[Data entries]
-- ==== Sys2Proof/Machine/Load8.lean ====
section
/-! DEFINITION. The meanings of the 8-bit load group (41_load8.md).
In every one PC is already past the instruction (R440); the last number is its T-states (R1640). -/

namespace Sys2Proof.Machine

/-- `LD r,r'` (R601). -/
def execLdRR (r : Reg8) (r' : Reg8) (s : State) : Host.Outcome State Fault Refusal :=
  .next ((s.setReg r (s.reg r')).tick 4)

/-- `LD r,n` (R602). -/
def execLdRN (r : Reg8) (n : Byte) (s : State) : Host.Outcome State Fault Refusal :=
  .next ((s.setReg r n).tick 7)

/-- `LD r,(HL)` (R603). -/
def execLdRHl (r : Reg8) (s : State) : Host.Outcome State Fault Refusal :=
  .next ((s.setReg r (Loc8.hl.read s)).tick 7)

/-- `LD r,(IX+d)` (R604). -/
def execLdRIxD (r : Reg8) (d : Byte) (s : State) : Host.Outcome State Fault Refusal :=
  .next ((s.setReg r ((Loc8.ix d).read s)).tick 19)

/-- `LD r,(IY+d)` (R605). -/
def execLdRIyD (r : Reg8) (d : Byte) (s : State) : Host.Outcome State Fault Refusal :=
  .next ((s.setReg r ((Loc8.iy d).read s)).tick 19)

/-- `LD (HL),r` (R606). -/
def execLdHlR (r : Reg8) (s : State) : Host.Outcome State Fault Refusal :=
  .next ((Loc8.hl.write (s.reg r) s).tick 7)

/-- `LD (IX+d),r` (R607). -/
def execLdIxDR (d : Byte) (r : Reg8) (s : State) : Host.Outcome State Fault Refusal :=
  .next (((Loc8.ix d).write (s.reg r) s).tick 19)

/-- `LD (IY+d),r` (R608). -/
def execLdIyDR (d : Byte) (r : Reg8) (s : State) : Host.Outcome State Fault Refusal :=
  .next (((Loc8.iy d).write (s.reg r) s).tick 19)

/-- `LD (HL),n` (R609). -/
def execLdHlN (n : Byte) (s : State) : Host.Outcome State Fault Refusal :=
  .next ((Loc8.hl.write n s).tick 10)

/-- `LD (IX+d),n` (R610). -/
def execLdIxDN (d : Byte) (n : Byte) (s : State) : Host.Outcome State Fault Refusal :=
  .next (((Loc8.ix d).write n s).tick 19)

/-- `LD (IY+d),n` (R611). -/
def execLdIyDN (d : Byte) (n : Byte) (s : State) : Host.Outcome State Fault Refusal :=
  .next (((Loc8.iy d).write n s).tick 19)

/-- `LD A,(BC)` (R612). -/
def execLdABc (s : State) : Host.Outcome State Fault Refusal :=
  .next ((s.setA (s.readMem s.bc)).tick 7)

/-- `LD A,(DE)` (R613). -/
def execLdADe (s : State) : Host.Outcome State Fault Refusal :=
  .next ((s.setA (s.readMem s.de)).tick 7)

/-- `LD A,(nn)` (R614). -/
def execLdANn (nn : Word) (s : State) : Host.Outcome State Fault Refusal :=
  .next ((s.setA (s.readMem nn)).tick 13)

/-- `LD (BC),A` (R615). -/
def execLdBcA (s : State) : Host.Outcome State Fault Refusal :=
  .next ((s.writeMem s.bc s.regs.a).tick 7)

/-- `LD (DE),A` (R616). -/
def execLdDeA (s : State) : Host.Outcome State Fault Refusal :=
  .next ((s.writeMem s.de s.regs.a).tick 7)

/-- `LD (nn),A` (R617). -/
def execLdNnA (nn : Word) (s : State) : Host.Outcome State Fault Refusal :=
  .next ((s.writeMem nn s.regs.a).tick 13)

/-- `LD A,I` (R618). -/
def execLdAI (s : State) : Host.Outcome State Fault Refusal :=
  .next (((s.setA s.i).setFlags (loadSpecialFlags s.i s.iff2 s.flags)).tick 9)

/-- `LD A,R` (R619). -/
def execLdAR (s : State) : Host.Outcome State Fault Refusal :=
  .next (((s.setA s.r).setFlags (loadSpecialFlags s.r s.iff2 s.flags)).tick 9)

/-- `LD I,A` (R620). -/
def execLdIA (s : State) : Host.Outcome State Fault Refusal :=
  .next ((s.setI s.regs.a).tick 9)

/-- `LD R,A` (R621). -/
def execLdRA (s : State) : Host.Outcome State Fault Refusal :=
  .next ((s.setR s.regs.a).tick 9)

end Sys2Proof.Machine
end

** What is expected **
Return exactly the lines in the records above, beginning with the one that holds "((s.setR s.regs.a).tick 9)" and ending with the last.

** Response area **
  .next ((s.setR s.regs.a).tick 9)

end Sys2Proof.Machine
end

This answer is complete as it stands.